WSF FX Diary, 17 July 2019

Wrap Up
The Canadian dollar weakened, after nearing a nine-month high earlier in the day, as oil prices dropped in response to easing tensions between the United States and Iran.  
Canadian policy-makers’ current stance come as soft inflation data and global trade disputes have led other central banks including the Federal Reserve to signal they are ready to provide stimulus to counter an economic slowdown.  
The U.S. dollar index rose against a basket of currencies as surprisingly strong growth in U.S. retail sales in June soothed worries about the American economy and trimmed expectations the Federal Reserve may embark on a deep interest rate cut.  
Canadian government bond prices were mixed across the yield curve, with the two-year bond up 0.5 Canadian cent to yield 1.564% and the 10-year bond down 1 Canadian cent to yield 1.593%.
Levels and recommendations
Resurgent trade tensions, concern over the outlook for corporate America and the growing risk of a chaotic Brexit in the United Kingdom curtailed appetite for global equities and stoked demand for “safe” government bonds.  
The euro remains under pressure and its trading flat as weak business sentiment data heightened expectations the European Central Bank would cut rates twice this year.  
The US dollar tends to benefit from trade war jitters, but it’s backed by higher interest rates.

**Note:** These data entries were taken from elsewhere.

/-! ## The window -/

/-- The error-status register of a block (Table 22-3). -/
def State.errWord (s : State) (b : Nat) : Nat :=
  let e := Tbl.get BlkErr.reset s.blkErr b
  e.bits.toNat + 2 ^ 16 * e.count.toNat

/-- The 8-byte register at an offset of a block. -/
def State.reg64 (s : State) (g : CfgSet) (b o : Nat) : Option Nat :=
  match b with
  | 0 => s.fe64 g o
  | 1 => s.mbx64 o
  | 2 => s.hall64 o
  | 3 => s.tile64 o
  | 4 => gal64 g o
  | 5 => xlt64 s g o
  | 6 => if o = 0x18 then some s.mem.memUeLpa.toNat else none
  | 7 => s.fab64 g o
  | 8 => s.safe64 o
  | 9 => s.sec64 o
  | 11 => s.clk64 o
  | 12 => s.dbg64 o
  | _ => none

/-- The 4-byte register at an offset of a block. -/
def State.reg32 (s : State) (g : CfgSet) (b o : Nat) : Option Nat :=
  if o = 0 && b < 14 then some (if b = blkFab && s.fuses.grade = Grade.S then 0 else s.errWord b)
  else match b with
  | 0 => s.fe32 g o
  | 1 => s.mbx32 o
  | 2 => s.hall32 o
  | 3 => s.tile32 o
  | 4 => s.gal32 g o
  | 5 => xlt32 s g o
  | 6 => s.mem32 o
  | 7 => s.fab32 g o
  | 8 => s.safe32 o
  | 9 => s.sec32 o
  | 10 => s.pwr32 o
  | 11 => s.clk32 o
  | 12 => if o = 0x140 then some (4 * s.sec.dbgRes.toNat + 16 * (s.sec.debug).code) else none
  | 13 => s.pci32 o
  | _ => none

/-- A shadow-set register lies at the offset (mark H). -/
def isShadow (b o : Nat) : Bool :=
  match b with
  | 0 => decide (0x100 ≤ o ∧ o < 0x118)
  | 4 => decide (0x10000 ≤ o ∧ o < 0x48000)
  | 5 => decide (0x1000 ≤ o ∧ o < 0x6000)
  | 7 => decide (0x20 ≤ o ∧ o < 0x24) || decide (0x10000 ≤ o ∧ o < 0x15000)
  | _ => false

/-- Block, offset in it, and the set an offset of the window is read from: the active copy at the listed offset plus 0x8_0000. -/
def State.regAt (s : State) (off : Nat) : Nat × Nat × CfgSet :=
  let b := off / 0x100000
  let o := off % 0x100000
  if decide (0x80000 ≤ o) && isShadow b (o - 0x80000) then (b, o - 0x80000, s.act) else (b, o, s.shd)

/-- One 4-byte word of the window: a 4-byte register, half of an 8-byte one, or zero where it is reserved (R909, R910). -/
def State.word32 (s : State) (off : Nat) : Nat :=
  let r := s.regAt off
  match s.reg64 r.2.2 r.1 (r.2.1 / 8 * 8) with
  | some v => if r.2.1 % 8 = 0 then v % 2 ^ 32 else v / 2 ^ 32 % 2 ^ 32
  | none => (s.reg32 r.2.2 r.1 r.2.1).getD 0

/-- The value a read returns. -/
def State.peekReg (s : State) (off : Nat) (wide : Bool) : Nat :=
  if wide then s.word32 off + 2 ^ 32 * s.word32 (off + 4) else s.word32 off

/-- The read takes in the first 8 bytes of a nonce register. -/
def drawsNonce (off : Nat) : Option Bool :=
  if off / 8 * 8 = 0x901000 then some true else if off / 8 * 8 = 0xC00008 then some false else none

/-- A read of the MGMT window of 4 bytes, or 8 where `wide`. -/
def State.mgmtRead (s : State) (off : Nat) (wide : Bool) : Nat × State :=
  match drawsNonce off with
  | some co =>
    if !s.secServes then (s.peekReg off wide, s)
    else
      let r := s.drawBytes 48
      let s1 := if co then { r.2 with sec := { r.2.sec with coNonce := some r.1 } } else { r.2 with sec := { r.2.sec with dbgNonce := some r.1 } }
      (s1.peekReg off wide, s1)
  | none => (s.peekReg off wide, s)

end Sys2Proof.Machine
end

It is also getting a boost from sterling, which is at 27-month lows on fears Britain will tumble out of the European Union with no trade agreement.  
The Canadian dollar is trading stronger at 1.3062 despite mixed domestic CPI data. Canadian monthly manufacturing sale posted a solid rebound in May, which largely offset weaker US housing market data. A strong rebound in crude oil prices provided some support to loonie. The USDCAD is trading above its long-term support of 1.3050 levels and its further movement will largely depend on outcome of US crude oil inventories due today.